> [WHAT NEEDS TO BE DONE]:
Every line of the records below from the line with "b == opcodeByte .init" up to and including the line with "def fetchUnit (s" must be reproduced exactly, and no line outside that range.

> [EXCERPTED DATA]:
++++++++++++++++++++

-- ==== Sys2Proof/Machine/Ops.lean ====
section
/-! DEFINITION. The operations the meanings share: the lines, one collaborator call, the serializer's `emitWord`
(40_serializer.md R101), the checks of 60_exceptions.md R222, the completion of a command, and ContractViolation (R220). -/

namespace Sys2Proof.Machine

/-! ### Lines -/

/-- The value of one line. -/
def lineOf {α : Type} (l : Lines α) : Line → α
  | .din  => l.din
  | .clk  => l.clk
  | .load => l.load

/-- The lines with one of them changed. -/
def putLine {α : Type} (l : Lines α) (p : Line) (v : α) : Lines α :=
  match p with
  | .din  => { l with din := v }
  | .clk  => { l with clk := v }
  | .load => { l with load := v }

/-- The latch level of a logic level. -/
def levelOf (b : Bool) : Level := if b then .high else .low

/-- A read of an output latch; before INIT it faults (10_state.md R24). No command reads a line. -/
def readLine (s : State) (p : Line) : Except Fault Bool :=
  match lineOf s.lines p with
  | .unspecified => .error (.lineUnspecified p)
  | .low => .ok false
  | .high => .ok true

/-! ### Collaborator calls (00_scope.md R7) -/

/-- `pinSet(p, lvl)`. -/
def pinSet (p : Line) (lvl : Bool) (s : State) : State :=
  { s with lines := putLine s.lines p (levelOf lvl), pt := s.pt ++ [.set p lvl] }

/-- `pinCfgOut(p)`. -/
def pinCfgOut (p : Line) (s : State) : State :=
  { s with dir := putLine s.dir p true, pt := s.pt ++ [.out p] }

/-! ### The serializer (40_serializer.md R101) -/

/-- One iteration of R101's loop, for bit `i`. -/
def sendBit (w : Word) (i : Nat) (s : State) : State :=
  pinSet .clk true (pinSet .din (w.getLsbD i) (pinSet .clk false s))

/-- R101's loop for `i` from `n - 1` down to 0. The recursion variable is the serializer's bit index (R31). -/
def sendBits (w : Word) : Nat → State → State
  | 0, s => s
  | n + 1, s => sendBits w n (sendBit w n s)

/-- R101 after the loop: the clock low, the latch pulse, the data line low. -/
def latchPulse (s : State) : State :=
  pinSet .din false (pinSet .load false (pinSet .load true (pinSet .clk false s)))

/-- `WT <- WT ++ [w]`. -/
def recordWord (w : Word) (s : State) : State := { s with wt := s.wt ++ [w] }

/-- `emitWord(w)` (R101). -/
def emitWord (w : Word) (s : State) : State :=
  recordWord w (latchPulse (sendBits w 16 (pinSet .load false s)))

/-! ### Outcomes of a command -/

/-- The outcome type of a meaning. -/
abbrev Result := Host.Outcome State Fault Refusal

/-- A command completes: `ci` advances by 1 (10_state.md R29) and the host gets what a query returns (R30). -/
def complete (r : Option QueryResult) (s : State) : Result :=
  .next { s with ci := s.ci + 1, result := r }

/-- Taking the block's one exception (R220): `FAULT` and `FINFO` are set and nothing else changes, `ci` included. The
block then takes no further step, because every command is refused while `FAULT = 1`. There is no return from it (R227). -/
def raiseContractViolation (cause : Cause) (op : Opcode) (operand : Nat) (s : State) : Result :=
  .next (setFault ⟨cause, opcodeByte op, operand⟩ s)

/-- R222's checks in R222's order, `FAULT` and then `LC`, before a command that needs `LC = required`. -/
def whenAllowed (required : Lifecycle) (s : State) (run : State → Result) : Result :=
  if s.fault then .refused .faulted
  else if s.lc = required then run s
  else .refused (.lifecycle s.lc)

/-! ### The host's program -/

/-- The command sequence `l` with `u` at index `i`. Indexes the sequence did not reach are filled with NOOP words. -/
def placeUnit : List PortUnit → Nat → PortUnit → List PortUnit
  | [], 0, u => [u]
  | [], i + 1, u => .word (regWord 0x00 0x00) :: placeUnit [] i u
  | _ :: t, 0, u => u :: t
  | h :: t, i + 1, u => h :: placeUnit t i u

/-- The unit is an INIT command, the only one a block that is not yet LIVE accepts (R20, R241). -/
def isInitUnit : PortUnit → Bool
  | .command b _ => b == opcodeByte .init
  | .word _ => false

/-- `s` made ready for `u` to be handed over as its very next unit. A block that INIT has not yet started refuses all but
INIT (R20), so for any other unit `LC` is set as INIT leaves it. For the host's own probing of single instructions: no
step calls this (log entry 1). -/
def readyFor (u : PortUnit) (s : State) : State :=
  if s.lc = .uninit ∧ isInitUnit u = false then { s with lc := .live } else s

/-- The unit the host hands over next: index `ci` of its sequence (R29). -/
def fetchUnit (s : State) : Option PortUnit := s.prog[s.ci]?

/-- The refusal of a unit that spells no instruction. -/
def decodeRefusal : DecodeError → Refusal
  | .reservedOpcode b => .reservedOpcode b
  | .malformedOperands b => .malformedOperands b
  | .unnamedWord w => .unnamedWord w

end Sys2Proof.Machine
end

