-- ==== Sys2Proof/Machine/Dispatch.lean ====
section
/-! DEFINITION. Which meaning each instruction has. -/

namespace Sys2Proof.Machine

def exec (i : Instr) (s : State) : Host.Outcome State Fault Refusal :=
  match i with
  | .sendWord w => Sys2Proof.Machine.execSendWord w s
  | .bitmaskFor ds => Sys2Proof.Machine.execBitmaskFor ds s
  | .bitmaskForNum n => Sys2Proof.Machine.execBitmaskForNum n s
  | .isBcd d => Sys2Proof.Machine.execIsBcd d s
  | .setBcd m => Sys2Proof.Machine.execSetBcd m s
  | .setRaw m => Sys2Proof.Machine.execSetRaw m s
  | .sendDigit pos v dot => Sys2Proof.Machine.execSendDigit pos v dot s
  | .sendChar pos g dot => Sys2Proof.Machine.execSendChar pos g dot s
  | .sendNumberInt n => Sys2Proof.Machine.execSendNumberInt n s
  | .sendNumberDec x p => Sys2Proof.Machine.execSendNumberDec x p s
  | .setIntensity v => Sys2Proof.Machine.execSetIntensity v s
  | .setScanLimit sl => Sys2Proof.Machine.execSetScanLimit sl s
  | .setShutdown b => Sys2Proof.Machine.execSetShutdown b s
  | .setDisplayTest b => Sys2Proof.Machine.execSetDisplayTest b s
  | .sendNop d => Sys2Proof.Machine.execSendNop d s
  | .clear => Sys2Proof.Machine.execClear s
  | .fillZeros => Sys2Proof.Machine.execFillZeros s
  | .init din clk load sl it => Sys2Proof.Machine.execInit din clk load sl it s
  | .fini => Sys2Proof.Machine.execFini s
  | .noop data => Sys2Proof.Machine.execNoop data s
  | .digit1 data => Sys2Proof.Machine.execDigit1 data s
  | .digit2 data => Sys2Proof.Machine.execDigit2 data s
  | .digit3 data => Sys2Proof.Machine.execDigit3 data s
  | .digit4 data => Sys2Proof.Machine.execDigit4 data s
  | .digit5 data => Sys2Proof.Machine.execDigit5 data s
  | .digit6 data => Sys2Proof.Machine.execDigit6 data s
  | .digit7 data => Sys2Proof.Machine.execDigit7 data s
  | .digit8 data => Sys2Proof.Machine.execDigit8 data s
  | .decodeMode data => Sys2Proof.Machine.execDecodeMode data s
  | .intensity data => Sys2Proof.Machine.execIntensity data s
  | .scanLimit data => Sys2Proof.Machine.execScanLimit data s
  | .shutdown data => Sys2Proof.Machine.execShutdown data s
  | .displayTest data => Sys2Proof.Machine.execDisplayTest data s

end Sys2Proof.Machine
end

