-- ==== Sys2Proof/Laws/PerInstr.lean ====
section
/-! SUPPORT. The per-instruction family `DecodeEncode`: decoding the encoding of an instruction that the configuration can
spell gives it back, with every operand at every value. One lemma per constructor of `Instr`. -/

namespace Sys2Proof.Laws.DecodeEncode

/-- Under any configuration that can spell `i`, decoding the encoding of `i` gives `i`. -/
def Statement (i : Instr) : Prop := ∀ cfg : Config, i.spellable cfg = true → decode cfg (encode i) = .ok i

/-- The data byte does not matter to the row a word belongs to. -/
theorem regWord_mask (a d : Byte) : regWord a d &&& 0xFF00 = regWord a 0x00 := by
  apply BitVec.eq_of_getLsbD_eq
  intro j hj
  have h : ∀ x : Byte, (regWord a x).getLsbD j = if j < 8 then x.getLsbD j else a.getLsbD (j - 8) := fun x =>
    BitVec.getLsbD_append (x := a) (y := x)
  rw [BitVec.getLsbD_and, h, h]
  interval_cases j <;> simp

/-- The operand of a row is the data byte. -/
theorem regWord_data (a d : Byte) : wordData (regWord a d) = d := by
  apply BitVec.eq_of_getLsbD_eq
  intro j hj
  have h : (regWord a d).getLsbD j = if j < 8 then d.getLsbD j else a.getLsbD (j - 8) :=
    BitVec.getLsbD_append (x := a) (y := d)
  simp only [wordData, BitVec.getLsbD_extractLsb', Nat.zero_add, h, hj]
  simp [hj]

/-- A word whose address is `a` decodes by the first row whose pattern is `a`'s. -/
theorem decodeWord_regWord (a d : Byte) :
    decodeWord (regWord a d) =
      match wordRows.find? fun r => regWord a 0x00 == r.pattern with
      | none => .error (.unnamedWord (regWord a d))
      | some r => .ok (r.make d) := by
  have hrows : (wordRows.find? fun r => regWord a d &&& r.mask == r.pattern) =
      wordRows.find? fun r => regWord a 0x00 == r.pattern := by
    simp only [wordRows, List.find?_cons, List.find?_nil, regWord_mask]
  unfold decodeWord
  rw [hrows, regWord_data]
  all_goals (cases wordRows.find? fun r => regWord a 0x00 == r.pattern <;> rfl)

/-- The byte of an opcode spells that opcode (R64). -/
theorem opcodeOf_opcodeByte (o : Opcode) : opcodeOf (opcodeByte o) = some o := by
  cases o <;> rfl

/-- A command with all its operands, none too wide, decodes to what its row spells. -/
theorem decode_commandUnit {cfg : Config} {o : Opcode} {operands : List Operand} {i : Instr}
    (hfull : fillOperands cfg o operands = operands) (hfits : operands.all (Operand.fits cfg) = true)
    (hrow : commandOf o operands = some i) : decode cfg (commandUnit o operands) = .ok i := by
  simp only [decode, commandUnit, decodeCommand, opcodeOf_opcodeByte, hfull, hfits, if_true, hrow]

theorem sendWord (w : Word) : Statement (.sendWord w) := fun _ _ => rfl

theorem bitmaskFor (ds : List Nat) : Statement (.bitmaskFor ds) := fun _ _ => rfl

theorem bitmaskForNum (n : Nat) : Statement (.bitmaskForNum n) := fun _ _ => rfl

theorem isBcd (d : Nat) : Statement (.isBcd d) := fun _ _ => rfl

theorem setBcd (m : Byte) : Statement (.setBcd m) := fun _ _ => rfl

theorem setRaw (m : Byte) : Statement (.setRaw m) := fun _ _ => rfl

theorem sendDigit (pos : Nat) (v : Byte) (dot : Bool) : Statement (.sendDigit pos v dot) := fun _ _ => rfl

theorem sendChar (pos : Nat) (g : Glyph) (dot : Bool) : Statement (.sendChar pos g dot) := fun _ _ => rfl

theorem sendNumberInt (n : Int) : Statement (.sendNumberInt n) := fun _ h =>
  decode_commandUnit rfl (by simpa [Operand.fits, Instr.spellable] using h) rfl

theorem sendNumberDec (x : BitVec 64) (p : Nat) : Statement (.sendNumberDec x p) := fun _ h =>
  decode_commandUnit rfl (by simpa [Operand.fits, Instr.spellable] using h) rfl

theorem setIntensity (v : Byte) : Statement (.setIntensity v) := fun _ _ => rfl

theorem setScanLimit (sl : Byte) : Statement (.setScanLimit sl) := fun _ _ => rfl

theorem setShutdown (b : Bool) : Statement (.setShutdown b) := fun _ _ => rfl

theorem setDisplayTest (b : Bool) : Statement (.setDisplayTest b) := fun _ _ => rfl

theorem sendNop (d : Byte) : Statement (.sendNop d) := fun _ _ => rfl

theorem clear : Statement .clear := fun _ _ => rfl

theorem fillZeros : Statement .fillZeros := fun _ _ => rfl

theorem init (din : PinId) (clk : PinId) (load : PinId) (sl : Byte) (it : Byte) : Statement (.init din clk load sl it) := fun _ _ => rfl

theorem fini : Statement .fini := fun _ _ => rfl

theorem noop (data : Byte) : Statement (.noop data) := fun _ _ => decodeWord_regWord _ data

theorem digit1 (data : Byte) : Statement (.digit1 data) := fun _ _ => decodeWord_regWord _ data

theorem digit2 (data : Byte) : Statement (.digit2 data) := fun _ _ => decodeWord_regWord _ data

theorem digit3 (data : Byte) : Statement (.digit3 data) := fun _ _ => decodeWord_regWord _ data

theorem digit4 (data : Byte) : Statement (.digit4 data) := fun _ _ => decodeWord_regWord _ data

theorem digit5 (data : Byte) : Statement (.digit5 data) := fun _ _ => decodeWord_regWord _ data

theorem digit6 (data : Byte) : Statement (.digit6 data) := fun _ _ => decodeWord_regWord _ data

theorem digit7 (data : Byte) : Statement (.digit7 data) := fun _ _ => decodeWord_regWord _ data

theorem digit8 (data : Byte) : Statement (.digit8 data) := fun _ _ => decodeWord_regWord _ data

theorem decodeMode (data : Byte) : Statement (.decodeMode data) := fun _ _ => decodeWord_regWord _ data

theorem intensity (data : Byte) : Statement (.intensity data) := fun _ _ => decodeWord_regWord _ data

theorem scanLimit (data : Byte) : Statement (.scanLimit data) := fun _ _ => decodeWord_regWord _ data

theorem shutdown (data : Byte) : Statement (.shutdown data) := fun _ _ => decodeWord_regWord _ data

theorem displayTest (data : Byte) : Statement (.displayTest data) := fun _ _ => decodeWord_regWord _ data

end Sys2Proof.Laws.DecodeEncode
end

++++++++++++++++++++

> [ANSWER SPACE]:
  | .command b _ => b == opcodeByte .init
  | .word _ => false

/-- `s` made ready for `u` to be handed over as its very next unit. A block that INIT has not yet started refuses all but
INIT (R20), so for any other unit `LC` is set as INIT leaves it. For the host's own probing of single instructions: no
step calls this (log entry 1). -/
def readyFor (u : PortUnit) (s : State) : State :=
  if s.lc = .uninit ∧ isInitUnit u = false then { s with lc := .live } else s

/-- The unit the host hands over next: index `ci` of its sequence (R29). -/
def fetchUnit (s : State) : Option PortUnit := s.prog[s.ci]?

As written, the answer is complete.